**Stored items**
• • •
-- ==== Sys2Proof/Machine/Port.lean ====
section
/-!
DEFINITION. The turns of the agents in one step: the command port, the byte engine, the sequencer, the host
(00_scope.md R8).
-/

namespace Sys2Proof.Machine

/-- A word at the command port is decoded and run. A reserved word is refused (30_encoding.md R89); so is a
command presented while another is outstanding (70_reset_and_hazards.md R190). -/
def present (w : CommandWord) (s : State) : Host.Outcome State Fault Refusal :=
  match decode w with
  | .error why => .refused (.reservedWord why)
  | .ok i => if s.dacOutstanding then .refused .commandOutstanding else exec i s

/-- The host's turn, when nothing is outstanding: it presents the next command of its run
(70_reset_and_hazards.md R197). With none left the block executes nothing (R183). -/
def hostTurn (s : State) : State :=
  match s.script with
  | [] => s
  | w :: rest => { s with port := some w, script := rest }

/-- The sequencer's turn while a DAC operation is outstanding, else the host's. -/
def otherTurn (s : State) : Host.Outcome State Fault Refusal :=
  if s.dacOutstanding then sequencerTurn s else .next (hostTurn s)

/-- The byte engine's turn comes first: while a transfer is in flight the environment says whether it
completes now (40_dac.md R111, R116); where it does not, and where no transfer is in flight, the turn passes
on. -/
def engineTurn (s : State) : Host.Outcome State Fault Refusal :=
  if s.dacx.shifting then
    let s' := { s with env := s.env.drawDone.2 }
    if s.env.drawDone.1 then .next s'.complete else otherTurn s'
  else otherTurn s

/-- One step of the block: the command at the port, if there is one, else the turn of the agent that has one.
In a run marked refused nothing has a meaning any more (70_reset_and_hazards.md R197). -/
def blockStep (s : State) : Host.Outcome State Fault Refusal :=
  if s.refused then .refused .runRefused
  else
    match s.port with
    | some w => present w { s with port := none }
    | none => engineTurn s

end Sys2Proof.Machine
end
• • •
**YOUR INSTRUCTIONS**
Write out every entry again, exactly as it appears.

**ANSWER**
-- ==== Sys2Proof/Machine/Port.lean ====
section
/-!
DEFINITION. The turns of the agents in one step: the command port, the byte engine, the sequencer, the host
(00_scope.md R8).
-/

namespace Sys2Proof.Machine

/-- A word at the command port is decoded and run. A reserved word is refused (30_encoding.md R89); so is a
command presented while another is outstanding (70_reset_and_hazards.md R190). -/
def present (w : CommandWord) (s : State) : Host.Outcome State Fault Refusal :=
  match decode w with
  | .error why => .refused (.reservedWord why)
  | .ok i => if s.dacOutstanding then .refused .commandOutstanding else exec i s

/-- The host's turn, when nothing is outstanding: it presents the next command of its run
(70_reset_and_hazards.md R197). With none left the block executes nothing (R183). -/
def hostTurn (s : State) : State :=
  match s.script with
  | [] => s
  | w :: rest => { s with port := some w, script := rest }

/-- The sequencer's turn while a DAC operation is outstanding, else the host's. -/
def otherTurn (s : State) : Host.Outcome State Fault Refusal :=
  if s.dacOutstanding then sequencerTurn s else .next (hostTurn s)

/-- The byte engine's turn comes first: while a transfer is in flight the environment says whether it
completes now (40_dac.md R111, R116); where it does not, and where no transfer is in flight, the turn passes
on. -/
def engineTurn (s : State) : Host.Outcome State Fault Refusal :=
  if s.dacx.shifting then
    let s' := { s with env := s.env.drawDone.2 }
    if s.env.drawDone.1 then .next s'.complete else otherTurn s'
  else otherTurn s

/-- One step of the block: the command at the port, if there is one, else the turn of the agent that has one.
In a run marked refused nothing has a meaning any more (70_reset_and_hazards.md R197). -/
def blockStep (s : State) : Host.Outcome State Fault Refusal :=
  if s.refused then .refused .runRefused
  else
    match s.port with
    | some w => present w { s with port := none }
    | none => engineTurn s

end Sys2Proof.Machine
end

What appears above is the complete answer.